┌─ Provided material
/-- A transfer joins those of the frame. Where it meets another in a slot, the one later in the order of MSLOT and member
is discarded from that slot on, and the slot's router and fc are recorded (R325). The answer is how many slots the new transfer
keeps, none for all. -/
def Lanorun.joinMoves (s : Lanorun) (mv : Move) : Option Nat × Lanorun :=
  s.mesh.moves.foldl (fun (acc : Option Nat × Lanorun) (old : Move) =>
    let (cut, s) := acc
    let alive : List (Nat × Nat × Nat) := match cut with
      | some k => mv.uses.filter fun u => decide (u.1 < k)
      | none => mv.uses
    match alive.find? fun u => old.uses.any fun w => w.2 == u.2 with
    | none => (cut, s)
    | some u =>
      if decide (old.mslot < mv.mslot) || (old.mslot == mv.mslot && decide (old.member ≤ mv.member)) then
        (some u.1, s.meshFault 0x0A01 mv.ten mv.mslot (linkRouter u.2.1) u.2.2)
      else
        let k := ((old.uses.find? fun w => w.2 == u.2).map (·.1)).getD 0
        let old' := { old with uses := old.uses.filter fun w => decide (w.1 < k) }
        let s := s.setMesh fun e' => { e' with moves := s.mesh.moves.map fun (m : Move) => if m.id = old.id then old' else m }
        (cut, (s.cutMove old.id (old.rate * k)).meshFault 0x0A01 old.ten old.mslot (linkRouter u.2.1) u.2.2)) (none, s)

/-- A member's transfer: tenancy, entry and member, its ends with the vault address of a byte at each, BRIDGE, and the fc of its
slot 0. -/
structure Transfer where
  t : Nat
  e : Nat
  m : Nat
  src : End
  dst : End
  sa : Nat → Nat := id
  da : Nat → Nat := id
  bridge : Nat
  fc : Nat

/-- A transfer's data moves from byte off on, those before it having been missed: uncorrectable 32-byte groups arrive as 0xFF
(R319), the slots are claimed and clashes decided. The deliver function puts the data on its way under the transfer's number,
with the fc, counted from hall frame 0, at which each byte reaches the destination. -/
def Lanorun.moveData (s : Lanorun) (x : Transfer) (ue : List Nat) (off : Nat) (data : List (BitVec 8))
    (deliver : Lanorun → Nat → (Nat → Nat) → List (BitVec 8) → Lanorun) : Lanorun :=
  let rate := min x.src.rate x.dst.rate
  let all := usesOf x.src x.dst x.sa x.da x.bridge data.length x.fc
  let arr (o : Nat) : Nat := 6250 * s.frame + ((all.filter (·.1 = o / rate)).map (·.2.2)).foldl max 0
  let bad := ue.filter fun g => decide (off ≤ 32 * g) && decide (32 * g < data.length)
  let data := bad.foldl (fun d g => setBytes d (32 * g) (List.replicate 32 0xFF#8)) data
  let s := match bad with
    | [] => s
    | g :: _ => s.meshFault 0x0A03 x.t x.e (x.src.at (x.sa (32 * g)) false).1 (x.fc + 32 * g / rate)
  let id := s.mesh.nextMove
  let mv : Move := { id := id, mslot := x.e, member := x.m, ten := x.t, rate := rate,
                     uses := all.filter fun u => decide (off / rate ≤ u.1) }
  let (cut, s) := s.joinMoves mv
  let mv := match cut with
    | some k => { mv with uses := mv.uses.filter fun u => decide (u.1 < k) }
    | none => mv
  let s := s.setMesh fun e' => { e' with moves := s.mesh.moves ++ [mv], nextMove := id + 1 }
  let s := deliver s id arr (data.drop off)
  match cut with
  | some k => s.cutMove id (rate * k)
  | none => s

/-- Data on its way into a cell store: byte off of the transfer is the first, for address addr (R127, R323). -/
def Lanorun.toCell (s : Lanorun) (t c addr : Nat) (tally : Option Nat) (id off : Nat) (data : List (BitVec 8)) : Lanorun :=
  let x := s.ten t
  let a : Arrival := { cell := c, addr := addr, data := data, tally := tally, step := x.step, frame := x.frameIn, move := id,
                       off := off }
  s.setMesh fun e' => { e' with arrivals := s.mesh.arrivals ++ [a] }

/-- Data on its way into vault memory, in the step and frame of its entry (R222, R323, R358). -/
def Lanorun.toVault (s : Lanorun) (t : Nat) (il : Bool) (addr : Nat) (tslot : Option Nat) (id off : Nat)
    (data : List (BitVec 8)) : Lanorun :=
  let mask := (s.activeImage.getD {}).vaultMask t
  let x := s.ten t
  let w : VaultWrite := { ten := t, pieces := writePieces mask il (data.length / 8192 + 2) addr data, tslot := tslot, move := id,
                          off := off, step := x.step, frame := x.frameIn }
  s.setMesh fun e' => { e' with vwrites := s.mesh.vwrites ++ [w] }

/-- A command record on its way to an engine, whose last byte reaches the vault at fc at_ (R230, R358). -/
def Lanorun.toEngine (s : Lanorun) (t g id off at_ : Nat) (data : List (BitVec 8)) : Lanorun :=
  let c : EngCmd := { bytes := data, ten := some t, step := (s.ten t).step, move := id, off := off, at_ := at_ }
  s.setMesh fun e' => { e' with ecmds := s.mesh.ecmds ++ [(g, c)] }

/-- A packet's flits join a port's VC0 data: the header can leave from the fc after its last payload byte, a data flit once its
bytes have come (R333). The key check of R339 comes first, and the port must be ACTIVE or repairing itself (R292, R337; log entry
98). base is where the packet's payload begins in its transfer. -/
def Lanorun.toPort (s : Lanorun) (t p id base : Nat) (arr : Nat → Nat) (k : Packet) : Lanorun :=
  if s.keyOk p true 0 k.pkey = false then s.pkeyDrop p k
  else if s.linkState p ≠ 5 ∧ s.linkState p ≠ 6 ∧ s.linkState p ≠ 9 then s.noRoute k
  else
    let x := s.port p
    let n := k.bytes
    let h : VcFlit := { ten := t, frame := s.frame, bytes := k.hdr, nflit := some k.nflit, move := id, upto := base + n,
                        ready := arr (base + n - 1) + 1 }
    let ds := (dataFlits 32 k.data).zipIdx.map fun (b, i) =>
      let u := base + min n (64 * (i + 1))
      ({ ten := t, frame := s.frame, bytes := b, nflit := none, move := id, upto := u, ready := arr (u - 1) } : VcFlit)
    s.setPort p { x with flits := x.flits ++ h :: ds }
└─
Look back at the entries above and repeat, unchanged, every line from the line holding "let a : Arrival" through the line holding "let c : EngCmd".

Answer section:
  let a : Arrival := { cell := c, addr := addr, data := data, tally := tally, step := x.step, frame := x.frameIn, move := id,
                       off := off }
  s.setMesh fun e' => { e' with arrivals := s.mesh.arrivals ++ [a] }

/-- Data on its way into vault memory, in the step and frame of its entry (R222, R323, R358). -/
def Lanorun.toVault (s : Lanorun) (t : Nat) (il : Bool) (addr : Nat) (tslot : Option Nat) (id off : Nat)
    (data : List (BitVec 8)) : Lanorun :=
  let mask := (s.activeImage.getD {}).vaultMask t
  let x := s.ten t
  let w : VaultWrite := { ten := t, pieces := writePieces mask il (data.length / 8192 + 2) addr data, tslot := tslot, move := id,
                          off := off, step := x.step, frame := x.frameIn }
  s.setMesh fun e' => { e' with vwrites := s.mesh.vwrites ++ [w] }

/-- A command record on its way to an engine, whose last byte reaches the vault at fc at_ (R230, R358). -/
def Lanorun.toEngine (s : Lanorun) (t g id off at_ : Nat) (data : List (BitVec 8)) : Lanorun :=
  let c : EngCmd := { bytes := data, ten := some t, step := (s.ten t).step, move := id, off := off, at_ := at_ }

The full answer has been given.